In the past few weeks, Syrian President Bashar Al-Assad has expressed fears of what he considers “fundamentalist movements” in North Lebanon. He communicated these fears to the Lebanese and French Presidents and to a number of visiting politicians, before sending Syrian troops to the Lebanese border immediately after the explosion in Damascus on September 27.
The troop deployment on the borders ignited concerns in Lebanon, where it raised the nightmare of a Syrian incursion. These concerns intensified when Syrian Foreign Minister Walid Mouallem stated to the daily Asharq al-Awsat last week that “controlling the borders requires two things: demarcating the borders and reaching a security agreement,” a device the Syrian regime could use to force the Lebanese state to cooperate and collaborate with Damascus on critical security issues and one that would signal the start of a Syrian return to Lebanon.
Syria’s return
The Syrian regime appears to be using the deteriorating security situation in the North, which it is linking to Salafist movements and the Damascus explosion, to reopen the file on security coordination between the Lebanese and Syrian agencies, while using the troops’ deployment as further pressure on the Lebanese state. Apparently, it has worked. Lebanese Foreign Minister Fawzi Salloukh emphasized the necessity of security coordination between Lebanon and Syria to control border smuggling.
The Lebanese president, army command and the interior minister have all deemed the deployment part of a Lebanese-Syrian understanding, but Minister of State Wael Abu Faour said on Tuesday that the Lebanese cabinet had not been informed of Syria’s intentions.

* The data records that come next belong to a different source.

-- ==== Sys2Proof/Machine/Output.lean ====
section
/-!
DEFINITION. The samples of the tone engines (R158 to R168, R192) and chapter 07: the output channels.
-/
namespace Sys2Proof.Machine

/-! ### The samples of a tone engine -/

/-- The granule that plays in step `x`. -/
def granAt (gs : List Gran) (x : Nat) : Option Gran :=
  (gs.filter fun g => decide (g.start ≤ x ∧ x < g.stop)).getLast?

/-- Sample `j` of a step played from a record (R161, R163, R164): amplitude before, record, phase register, frame, ACC at
sample 0 of the step. -/
def toneSample (aPrev : Int) (rec phaseReg frame acc j : Nat) : Cplx :=
  let amp := signed 16 (rec % 2 ^ 16)
  let phase := rec / 2 ^ 16 % 2 ^ 16
  let freq := rec / 2 ^ 32
  let a := (aPrev * (3 - j) + amp * (j + 1)) / 4
  let θ := ((acc + freq * j) % 2 ^ 32 / 2 ^ 16 + phase + phaseReg + (if frame / 2 = 1 then 0x8000 else 0)) % 2 ^ 16
  let i := min 32767 (a * cosTab θ / 131072)
  let q := min 32767 (a * sinTab θ / 131072)
  if frame % 2 = 1 then (q, i) else (i, q)

/-- What the residue checks of one step make of its samples (R192). -/
inductive Lanes where
  | good
  /-- One lane failed and the recompute matched. -/
  | recomputed
  /-- The step is zero. -/
  | zero
deriving DecidableEq, Repr

/-- Judge the failing lanes of a step (R192). -/
def judgeLanes (l : BitVec 5) : Lanes :=
  let low := ((List.range 4).filter fun i => l.getLsbD i).length
  if low = 0 then .good
  else if low = 1 && !l.getLsbD 4 then .recomputed
  else .zero

/-- The failing lanes that the faults of this period give engine `n` in half `h`. -/
def toneLanes (fs : List Residue) (n h : Nat) : BitVec 5 :=
  fs.foldl (fun l f =>
    match f with
    | .tone m k x => if m.val = n ∧ k.val = h then l ||| x else l
    | _ => l) 0

/-- The failing lanes of the sum of channel `k` in half `h`. -/
def sumLanes (fs : List Residue) (k h : Nat) : BitVec 5 :=
  fs.foldl (fun l f =>
    match f with
    | .sum m i x => if m.val = k ∧ i.val = h then l ||| x else l
    | _ => l) 0

/-- A history of samples with new ones put in front, cut to the length a filter needs; no list when all are zero. -/
def pushHist (n : Nat) (hist new : List Cplx) : List Cplx :=
  let l := (new.reverse ++ hist).take n
  if l.all fun c => c == (0, 0) then [] else l

/-- One output sample of the fractional delay, from the samples up to it, newest first (R167). -/
def delaySample (d : Nat) (hist : List Cplx) : Cplx :=
  if d % 8 = 0 then (hist.drop (d / 8)).headD (0, 0)
  else if hist.all fun c => c == (0, 0) then (0, 0)
  else Config.fracDelay (d % 8) (hist.drop (d / 8))
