/-- The value of window `w` is offered to every consumer (R260, R263, R265); its slots are written in the next core cycle, 1 ns
later (R287). -/
def State.deliverWin (s : State) (n : Nat) (w : Win) : State :=
  let b := Base.rout n
  let stamp := w.stamp (s.routK n)
  let d := s.discriminate n w.accI w.accQ
  let dsh := s.fld b Reg.Rout.DSH
  let sat := zRaw dsh w.accI != zLim (zRaw dsh w.accI) || zRaw dsh w.accQ != zLim (zRaw dsh w.accQ)
  -- the state and confidence that go with NO_DECISION are stated nowhere
  let state := if w.nodec then (s.freeVal 2).toNat else d.1
  let conf := if w.nodec then ((s.freeVal 10).toNat / 4) else d.2
  let s := if w.nodec then s.tookFree else s
  let s := if sat then s.raise b 11 else s
  let s := s.inc b Reg.Rout.WIN_COUNT
  let s := if w.nodec then (s.inc b Reg.Rout.NODEC_COUNT).raise b 9 else s
  let s := s.raise b 8
  let word := 2 ^ 31 + 2 ^ 30 * w.nodec.toNat + 4 * conf + state
  let s := s.modRout n fun t => { t with res := ⟨unsigned 40 w.accI, unsigned 40 w.accQ, stamp % 2 ^ 32, word⟩ }
  let s := s.offerLanes 2 n ⟨valueWords w.accI w.accQ state conf stamp w.nodec w.ov, stamp % 2 ^ 32⟩
  s.feed (max (8 * s.count) ((w.due.getD 0) + 2)) 1 n (mkSlot w.nodec state conf stamp)

/-- The window whose value is due first. -/
def firstReady (ws : List Win) : Option Win :=
  ws.foldl (fun a w =>
    match w.due, a with
    | some t, some v => if t < v.due.getD t then some w else a
    | some _, none => some w
    | none, _ => a) none

/-- WINDOW_VALUE (R260): the window whose value is due first offers it, once its time has come and no recompute of it is
outstanding (R262). While the count stands, a value that is due in a later step is offered at once: R263 lets a window that
the loss of REFCLK ends deliver NO_DECISION (assumption log 61). -/
def execWindowValue (n : Fin 256) (s : State) : Out :=
  match firstReady (s.rout n).wins with
  | none => .next s
  | some w =>
    if w.due.any (fun t => !s.run || decide (t < 8 * (s.count + 1))) && !((s.rout n).recomps.any fun r => r.win == w.start && w.cut.isNone) then
      finish ((s.modRout n fun t => { t with wins := t.wins.erase w }).deliverWin n w)
    else .next s

/-! ### Recompute -/

/-- The request of tone `n` comes before those of the line's other tones (R30, R262). -/
def State.recompFirst (s : State) (n : Nat) (r : Recomp) : Bool :=
  (List.range 16).all fun i =>
    let m := 16 * routAdc n + i
    match (s.rout m).recomps with
    | q :: _ => m == n || decide (r.step < q.step) || (decide (r.step = q.step) && decide (n < m))
    | [] => true

/-- What a recompute that passes does to the time of the window's value (R262): one granted in the frame of its failure adds
at most 2 ns, and a value waits for a later grant and at most 4 ns more after that is complete. How much within those bounds
is a free value `v`. -/
def State.recompDelay (s : State) (v : Nat) (w : Win) (r : Recomp) : Win :=
  if r.step / 512 = s.count / 256 then { w with slip := 2 * (v % 3) }
  else { w with ready := w.ready.map fun t => max t (8 * s.count + 4 + 2 * (v % 5)) }

/-- INTEGRATOR_RECOMPUTE (R262): the tone's oldest request takes a slot of its line's 32 per frame; `ok` says that the
recompute passes. -/
def execIntegratorRecompute (n : Fin 256) (ok : Bool) (s : State) : Out :=
  match (s.rout n).recomps with
  | [] => .next s
  | r :: rs =>
    let key := Base.adc (routAdc n) + 0x026
    if s.usedOf key < 32 && s.recompFirst n r then
      let b := Base.rout n
      let s := s.useUnits key 1
      if ok then
        let v := (s.freeVal 8).toNat
        let s := (s.tookFree.addProduct n r.win (conjMul r.x r.w)).modWin n r.win fun w => s.recompDelay v w r
        finish ((s.modRout n fun t => { t with recomps := rs }).inc b Reg.Rout.RECOMP_COUNT)
      else if r.second then finish (s.recompLost n r)
      else finish (s.modRout n fun t => { t with recomps := { r with second := true } :: rs })
    else .next s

According to the daily Assafir, Lebanese-Syrian dialogue is underway to discuss measures to control the borders, which culminated with a visit by Interior Minister Ziad Baroud to Damascus to meet his Syrian counterpart.
Currently, the coordination is not expected to exceed an exchange of information on “terrorists,” but there are legitimate fears that Damascus would increase its demands to include members of the Syrian opposition and even those Lebanese to whom the Syrian regime is not pre-disposed. Syria is also using the increasing international acceptance of Syria’s regional role, in addition to its Russian allies’ robust return to the international scene. The Syrian troop deployment on the border coincided with the arrival of Russian warships to the Syrian port city of Tartous.
Speaking to NOW Lebanon, Tony Badran, research fellow at the Foundation for the Defense of Democracies, based in Washington, said that the recent discourse about security coordination between Syria and Lebanon is not new.
In January 2006, the Syrian regime, via Saudi Arabia, proposed an initiative calling for a reactivation of a security policy; it was immediately rejected by the ruling March 14 coalition.
“Security coordination allows the Syrian regime to coordinate with the interior and defense ministers, army command, and information agencies, including the Information Branch, which was founded after the Syrian withdrawal in 2005, and which is the only apparatus that Damascus cannot manipulate,” he said.
According to Badran, Syrians are trying to use the security issue as a tool to influence Lebanese politics. “Now the Syrian regime is offering Lebanon this security agreement in return for diplomatic relations and implementation of border demarcation; however, this is dangerous because it will allow them to control Lebanon again,” he added.
An electoral card
The troop deployment raised fears of Syrian military intervention, similar to recent Turkish military activity in the Kurdish regions of northern Iraq, which were green lighted by the international community. Syria could be using an exaggerated Salafist threat in North Lebanon to obtain a similar green light, although analysts say that the because of the presence of allies in Lebanon, the Syrians probably do not need to conduct a full-scale military action.
Badran agrees that the security coordination development is indeed “a pressuring method employed by the Syrians to create a psychological state before the elections.” According to Badran, along with the military deployment, there is an organized campaign by pro-Syrian media in Lebanon aimed at suggesting that international and regional conditions have changed in favor of Syria, and that the Lebanese state will have to coordinate with the Syrian regime sooner or later. It is a campaign that continuously highlights the threat of Salafists in the North, and urges both countries to coordinate on security information and procedures.
Democratic Gathering bloc MP Marwan Hamadeh told Future News Television on Wednesday that the Syrian military deployment was designed to impact the March 14 alliance “electorally” because Akkar, Diniyeh and Tripoli have the country’s largest concentration of March 14 supporters. The presence of Syrian troops on the northern borders of Lebanon would boost the confidence of the March 8 bloc and influence the 2009 parliamentary elections, the outcome of which will surely determine the future role of Syria in Lebanon.